In 2016, Stephen K. Bannon, a strategist and one of the founding members of the far-right political website Breitbart, was thrust into the national spotlight as an influential member of Donald Trump’s presidential campaign.
That August, Bannon officially became the chief executive of Trump’s campaign. After Trump won the election, Bannon was given the position of chief strategist at the White House before later departing the administration over ideological differences in 2017.
More recently, however, Bannon has found himself in legal trouble stemming from alleged financial fraud regarding a nonprofit organization called We Build The Wall, a group dedicated to raising funds from private citizens to fund a wall on the United States’ border with Mexico.
Prosecutors allege that Bannon used funds raised by donors to cover personal expenses.
Although President Donald Trump recently said he “didn’t like that project” and that he thought it was created “for showboating reasons,” construction of a border wall between the US and Mexico was one of Trump’s signature campaign promises in the 2016 election. On the organization’s official website, there are several pictures of events that were attended by Trump’s son, Donald Trump Jr.
Bannon was arrested in connection with the charges, but has since been released on bail. He is the sixth former senior Trump aide to be arrested for a crime, a list that also includes Paul Manafort, Roger Stone, Michael Cohen, Rick Gates and Michael Flynn.
Early life and military service
Bannon was raised in a middle class family in Norfolk, Virginia. His family reportedly supported pro-union Democrats when he was growing up.
After graduating from a private military high school, Bannon attended college at Virginia Tech, where he was the president of the student government association. He later earned a master’s degree from Georgetown University and an MBA from Harvard Business School.
In the late 1970s Bannon entered the Navy where he served as an officer for seven years. In 1980, he was deployed to the Persian Gulf as part of naval assistance missions during the Iran Hostage Crisis. Bannon noted that the experience was formative in shifting his ideology toward the right, an ideology that hardened after the 9/11 attacks.
Business and media career
After his time in the military, Bannon worked as an investment banker at Goldman Sachs for a significant portion of the 1980s. In the 1990s Bannon founded his own investment company, Bannon & Co., which funded media and entertainment ventures.
In the early to mid-2000s Bannon became more heavily involved in media projects himself. In 2004, Bannon produced a documentary about President Ronald Reagan titled “In the Face of Evil.”
In 2007, he wrote an outline for a film called “Destroying the Great Satan: The Rise of Islamic Fascism in America,” a proposed film that aimed to uncover “the culture of intolerance” surrounding Islamic law” and their “enablers among us” in America.

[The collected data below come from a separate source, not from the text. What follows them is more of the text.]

-- ==== Sys2Proof/Decode.lean ====
section
/-! DEFINITION. Decode.lean: reading an instruction from its bytes (30_encoding.md R312 to R331, R350 to R355) and
writing it back. `decode` is total on any list of bytes: it answers an instruction (a prefix byte is one, R312)
with the bytes left over, or says by name why it does not. `encode` is written from the same tables. -/

namespace Sys2Proof

/-- Why no instruction was read. -/
inductive DecodeStop where
  /-- The bytes end before the instruction does: one more must be fetched (R315). -/
  | more
  /-- The opcode is one that R350 to R352 mark undefined or do not list (R353). -/
  | undefinedOpcode
  /-- A register operand where the instruction needs memory (R354). -/
  | registerForm
  deriving DecidableEq, Repr

/-- A reader of instruction bytes. -/
abbrev Parser := StateT (List Byte) (Except DecodeStop)

/-- The next byte of the instruction stream. -/
def nextByte : Parser Byte := fun bs =>
  match bs with
  | [] => .error .more
  | b :: bs => .ok (b, bs)

/-- Stop reading, with the reason. -/
def stopDecode {α : Type} (why : DecodeStop) : Parser α := fun _ => .error why

/-- A 16-bit immediate or displacement, low byte first (20_memory.md R103). -/
def word16 : Parser Word16 := do
  let b0 ← nextByte
  let b1 ← nextByte
  return b1 ++ b0

/-- A 32-bit immediate or displacement, low byte first (20_memory.md R103). -/
def word32 : Parser Word32 := do
  let b0 ← nextByte
  let b1 ← nextByte
  let b2 ← nextByte
  let b3 ← nextByte
  return b3 ++ (b2 ++ (b1 ++ b0))

/-- A value of that size, zero-extended to 32 bits (R327: 2 bytes when the size is 16, 4 when it is 32). -/
def wordV (sz : Size) : Parser Word32 :=
  match sz with
  | .s16 => do
    let v ← word16
    return v.setWidth 32
  | .s32 => word32

/-- The general register of an encoding number (10_state.md R33). -/
def Reg.ofBits (n : BitVec 3) : Reg :=
  match n.toNat with
  | 0 => .eax | 1 => .ecx | 2 => .edx | 3 => .ebx | 4 => .esp | 5 => .ebp | 6 => .esi | _ => .edi

/-- The encoding number of a general register (10_state.md R33). -/
def Reg.toBits : Reg → BitVec 3
  | .eax => 0 | .ecx => 1 | .edx => 2 | .ebx => 3 | .esp => 4 | .ebp => 5 | .esi => 6 | .edi => 7

/-- The 16-bit form of an r/m number (R321). -/
def Base16.ofBits (n : BitVec 3) : Base16 :=
  match n.toNat with
  | 0 => .bxSi | 1 => .bxDi | 2 => .bpSi | 3 => .bpDi | 4 => .si | 5 => .di | 6 => .bp | _ => .bx

/-- The r/m number of a 16-bit form (R321). -/
def Base16.toBits : Base16 → BitVec 3
  | .bxSi => 0 | .bxDi => 1 | .bpSi => 2 | .bpDi => 3 | .si => 4 | .di => 5 | .bp => 6 | .bx => 7

/-- Bits 7:6, the `mod` field of ModR/M or the `ss` field of SIB (R320). -/
def hiField (b : Byte) : BitVec 2 := b.extractLsb' 6 2
/-- Bits 5:3, the `reg` field of ModR/M or the `index` field of SIB (R320). -/
def midField (b : Byte) : BitVec 3 := b.extractLsb' 3 3
/-- Bits 2:0, the `r/m` field of ModR/M or the `base` field of SIB (R320). -/
def lowField (b : Byte) : BitVec 3 := b.extractLsb' 0 3
/-- The byte with those three fields (R320). -/
def packFields (hi : BitVec 2) (mid low : BitVec 3) : Byte := hi ++ (mid ++ low)

/-- The displacement a 16-bit form's `mod` asks for (R321). -/
def disp16 (m : BitVec 2) : Parser Disp16 :=
  match m.toNat with
  | 0 => return .none
  | 1 => do
    let v ← nextByte
    return .d8 v
  | _ => do
    let v ← word16
    return .d16 v

/-- The displacement a 32-bit form's `mod` asks for (R322). -/
def disp32 (m : BitVec 2) : Parser Disp32 :=
  match m.toNat with
  | 0 => return .none
  | 1 => do
    let v ← nextByte
    return .d8 v
  | _ => do
    let v ← word32
    return .d32 v

/-- The memory form after a ModR/M byte with that mod (not 3) and r/m (R321, R322, R323). -/
def memForm (asz : Size) (m : BitVec 2) (rm : BitVec 3) : Parser Mem :=
  match asz with
  | .s16 =>
    if m = 0 ∧ rm = 6 then do
      let d ← word16
      return .abs16 d
    else do
      let d ← disp16 m
      return .ind16 (Base16.ofBits rm) d
  | .s32 =>
    if rm = 4 then do
      let s ← nextByte
      if m = 0 ∧ lowField s = 5 then do
        let d ← word32
        return .sibAbs (hiField s) (Reg.ofBits (midField s)) d
      else do
        let d ← disp32 m
        return .sib (hiField s) (Reg.ofBits (midField s)) (Reg.ofBits (lowField s)) d
    else if m = 0 ∧ rm = 5 then do
      let d ← word32
      return .abs32 d
    else do
      let d ← disp32 m
      return .ind32 (Reg.ofBits rm) d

He also became a leading figure in an up-and-coming media venture called Breitbart News, an outlet focused on far-right political commentary. After the founder of the site, Andrew Breitbart, died in 2013, Bannon assumed leadership of the site.
According to reports, under Bannon’s leadership Breitbart became affiliated with alt-right fringe groups, populist right-wing ideas and white identitarians.
Foray into politics
On August 17, 2016, Bannon was tapped to run the Trump campaign. He then left Breitbart to further assist Trump hone his right-wing brand of nativist populism.
After Trump won the White House, Bannon was given an influential role in the administration as a chief strategist and senior counselor to the president. As president-elect, Trump defended his appointment of Bannon in government, arguing that if he thought Bannon “was a racist, or alt-right, or any [other related] things … I wouldn’t even think about hiring him.”
His tenure in government was reportedly tumultuous. After less than eight months into the job, Bannon was pushed out of the White House. The move came less than a week after far-right demonstrations in Charlottesville, North Carolina devolved into displays of bigotry and violence.
Following the rally, which led to the death of one protester who opposed the views espoused by demonstrators, President Trump said that the violence was due to the actions of those “on both sides” of the ideological divide.
Bannon was reportedly the aide who suggested that Trump give this line of reasoning to the public in the aftermath of the demonstrations. The killing of the anti-racist protester, a woman named Heather Heyer, was committed by a Neo-Nazi demonstrator who deliberately rammed his car into a crowd of counterprotesters.
After Bannon was removed from his post, Trump started calling him, “Sloppy Steve,” which is in line with the type of name-calling Trump uses when he refers to political opponents. Immediately following the 2016 election win, Trump referred to Bannon as “the best talent in politics.”
Following his departure from the White House, Bannon had another brief stint at Breitbart before embarking on a global push to bring together right-wing movements across the globe. Moving forward, Bannon has stated that his intention is to lay down the infrastructure for a “global populist movement.”